Start of Block

/-- A tag as the number that AS tiles are held under: WIDTH and EXP. DEDUCED (log 65). -/
def tagCode (width : Nat) (exp : Int) : Nat := width + 16 * toBits 8 exp

/-- The tag of a tile (Table 5.3); a tag that R193 refuses ends the descriptor. DEDUCED (log 65). -/
def State.tileTag (s : State) (d : Desc) : Option (Nat × Int) × State :=
  if d.arith = 3 ∧ d.opcode ≠ 0x23 then (some (9, 0), s)
  else match decodeAddr d.tagField with
    | none => (none, s.endDesc d.id stTileIllegal)
    | some a =>
      match s.fetch d a 8 with
      | (none, s) => (none, s)
      | (some l, s) =>
        let w := leNat l
        let width := w % 16
        let e := sext 8 (bitsOf w 11 4)
        let exp := if d.arith = 3 then 0 else if d.arith = 0 then e + d.wexp else e + d.wexp - 16
        if familyOk d.arith width && decide (-128 ≤ exp) && decide (exp ≤ 127) &&
            (d.arith != 0 || decide (widthBits width ≤ d.aBits))
        then (some (width, exp), s) else (none, s.endDesc d.id stPrecisionMismatch)

/-- A tile's tag differs from the one run-ahead predicted: the run-ahead work of the ring is squashed (Table 13.15). -/
def State.tagSquash (s : State) (d : Desc) (tag : Nat) : State :=
  match d.prog.predicted with
  | none => s
  | some t =>
    if t = tag then s
    else
      let s := s.modDesc d.id fun e => { e with prog := { e.prog with predicted := none } }
      let k := kSquashPrecision d.part
      if s.runahead.any fun w => w.ring == d.ring then s.squash d.ring k else s.bump k

/-- The bitmap words of a tile (R279, R280), numbered within the element's bitmap; the wait for them counts as that for a
bounds record does (R239). -/
def State.readMask (s : State) (d : Desc) (t : Tile) (cc : Nat) : Option (List (Nat × Nat)) × State :=
  if d.bitmap && (d.opcode == 0x20 || d.opcode == 0x21) then
    let per := (d.bN + 4095) / 4096
    let base := d.at 96 8 + t.b * ((d.bM + 63) / 64) * per * 8
    let us := countFrom (d.row0 t / 64) ((d.row0 t + d.rows t + 63) / 64 - d.row0 t / 64)
    let vs := countFrom (d.col0 t / 4096) ((d.col0 t + d.cols t + 4095) / 4096 - d.col0 t / 4096)
    (us.flatMap fun u => vs.map fun v => u * per + v).foldl (fun (acc : Option (List (Nat × Nat)) × State) i =>
      match acc with
      | (none, s) => (none, s)
      | (some m, s) =>
        match s.fetch d (.va (base + 8 * i)) 8 with
        | (some l, s) => (some (m ++ [(i, leNat l)]), s)
        | (none, s) => (none, s)) (some [], s.spend d.id cc)
  else (some [], s)

/-- Whether a stage 4 check fails for a tile's batch element (R255, R302). -/
def Desc.stage4Bad (d : Desc) (t : Tile) : Bool :=
  decide (d.bM < d.len t.b) ||
  (attnOp d.opcode && (d.prog.posBad || decide (d.keys < d.posOff t.b + d.len t.b) ||
    decide (2 ^ 24 ≤ d.posOff t.b + d.len t.b)))

/-- The tag EXP of a P formed with σ_max = 1 (Table 7.6). -/
def Desc.plainPExp (d : Desc) : Int :=
  if d.pFmt = 0 then 2 - (widthBits d.pA : Int) else if d.pFmt = 1 then 1 else 0

/-- The tag part of a tile's start: R193 for AS tiles, the layer entry for QUANTISE (R203), which a
run that repeats the tile takes again (R225), and the P tag of a GRAD
descriptor (R301). -/
def State.startTag (s : State) (d : Desc) (c : Nat) : Option Prog × State :=
  if productOp d.opcode then
    match s.tileTag d with
    | (none, s) => (none, s)
    | (some (w, e), s) =>
      let s := s.tagSquash d (tagCode w e)
      if d.accInit || Tbl.get none s.asTags (c * 65536 + d.asBase) == some (tagCode w e)
      then (some { d.prog with width := w, exp := e }, s)
      else (none, s.endDesc d.id stPrecisionMismatch)
  else if d.opcode = 0x11 then
    let n := d.prog.tile
    let e := match d.prog.entries.find? fun x => x.1 == n with
      | some x => x.2
      | none => s.liveNat (kPrecLayer d.part d.layer)
    (some { d.prog with entry := e, entries := (d.prog.entries.filter fun x => x.1 != n) ++ [(n, e)] }, s)
  else if d.opcode = 0x22 ∧ d.grad = true then
    match decodeAddr (d.at 136 8) with
    | none => (none, s.endDesc d.id stTileIllegal)
    | some a =>
      match s.fetch d a 8 with
      | (none, s) => (none, s)
      | (some l, s) =>
        if sext 8 (bitsOf (leNat l) 11 4) = d.plainPExp then (some d.prog, s)
        else (none, s.endDesc d.id stPrecisionMismatch)
  else (some d.prog, s)

/-- Whether operand A of a tile is fetched now (R250, R251, R254). -/
def Desc.aNeeded (d : Desc) (t : Tile) : Bool :=
  d.aStr && d.opcode != 0x22 && !(productOp d.opcode && d.prog.heldA == some (t.bb, t.i))

/-- Whether operand B of a tile is fetched now. -/
def Desc.bNeeded (d : Desc) (t : Tile) : Bool :=
  d.bFetched && (productOp d.opcode || d.opcode == 0x30) && !(productOp d.opcode && d.prog.heldB.contains (t.bb, t.j))

/-- The descriptor with the operands of a tile in its regions: a streamed operand takes the half that the tile before it does
not use (R250). -/
def Desc.holding (d : Desc) (t : Tile) : Desc :=
  let a := if d.aNeeded t then { d.prog with halfA := (d.prog.halfA + 1) % 2, heldA := some (t.bb, t.i) } else d.prog
  let b := if d.bNeeded t = false then a
    else if d.bStr then { a with halfB := (a.halfB + 1) % 2, heldB := [(t.bb, t.j)] }
    else { a with heldB := (t.bb, t.j) :: a.heldB.filter fun x => x.2 != t.j }
  { d with prog := b }

/-- Opens a tile that is not skipped; a failure of the bitmap's read writes nothing (R255). DEDUCED (log 57). -/
def State.openTile (s : State) (d : Desc) (c : Nat) (t : Tile) (cc : Nat) : State :=
  onGot (s.startTag d c) fun pr s =>
    match s.readMask d t cc with
    | (none, s) => s.untear d.id
    | (some m, s) =>
      let here := d.prog.next == some d.prog.tile && (!productOp d.opcode || pr.width == d.prog.width)
      let h := if here then (d.holding t).prog else d.prog
      s.modDesc d.id fun e => { e with prog := { pr with
        predicted := e.prog.predicted, tile := d.prog.tile, tileOpen := true, mask := m, next := none,
        halfA := h.halfA, halfB := h.halfB, heldA := h.heldA, heldB := h.heldB,
        fetched := here || !(d.aNeeded t || d.bNeeded t) } }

End of Block

EXERCISE AIM: Stop after the line containing "def State.tagSquash (s": print exactly the lines from the start of the entries above up to it, that line included.

TASK SOLUTION:
/-- A tag as the number that AS tiles are held under: WIDTH and EXP. DEDUCED (log 65). -/
def tagCode (width : Nat) (exp : Int) : Nat := width + 16 * toBits 8 exp

/-- The tag of a tile (Table 5.3); a tag that R193 refuses ends the descriptor. DEDUCED (log 65). -/
def State.tileTag (s : State) (d : Desc) : Option (Nat × Int) × State :=
  if d.arith = 3 ∧ d.opcode ≠ 0x23 then (some (9, 0), s)
  else match decodeAddr d.tagField with
    | none => (none, s.endDesc d.id stTileIllegal)
    | some a =>
      match s.fetch d a 8 with
      | (none, s) => (none, s)
      | (some l, s) =>
        let w := leNat l
        let width := w % 16
        let e := sext 8 (bitsOf w 11 4)
        let exp := if d.arith = 3 then 0 else if d.arith = 0 then e + d.wexp else e + d.wexp - 16
        if familyOk d.arith width && decide (-128 ≤ exp) && decide (exp ≤ 127) &&
            (d.arith != 0 || decide (widthBits width ≤ d.aBits))
        then (some (width, exp), s) else (none, s.endDesc d.id stPrecisionMismatch)

/-- A tile's tag differs from the one run-ahead predicted: the run-ahead work of the ring is squashed (Table 13.15). -/
def State.tagSquash (s : State) (d : Desc) (tag : Nat) : State :=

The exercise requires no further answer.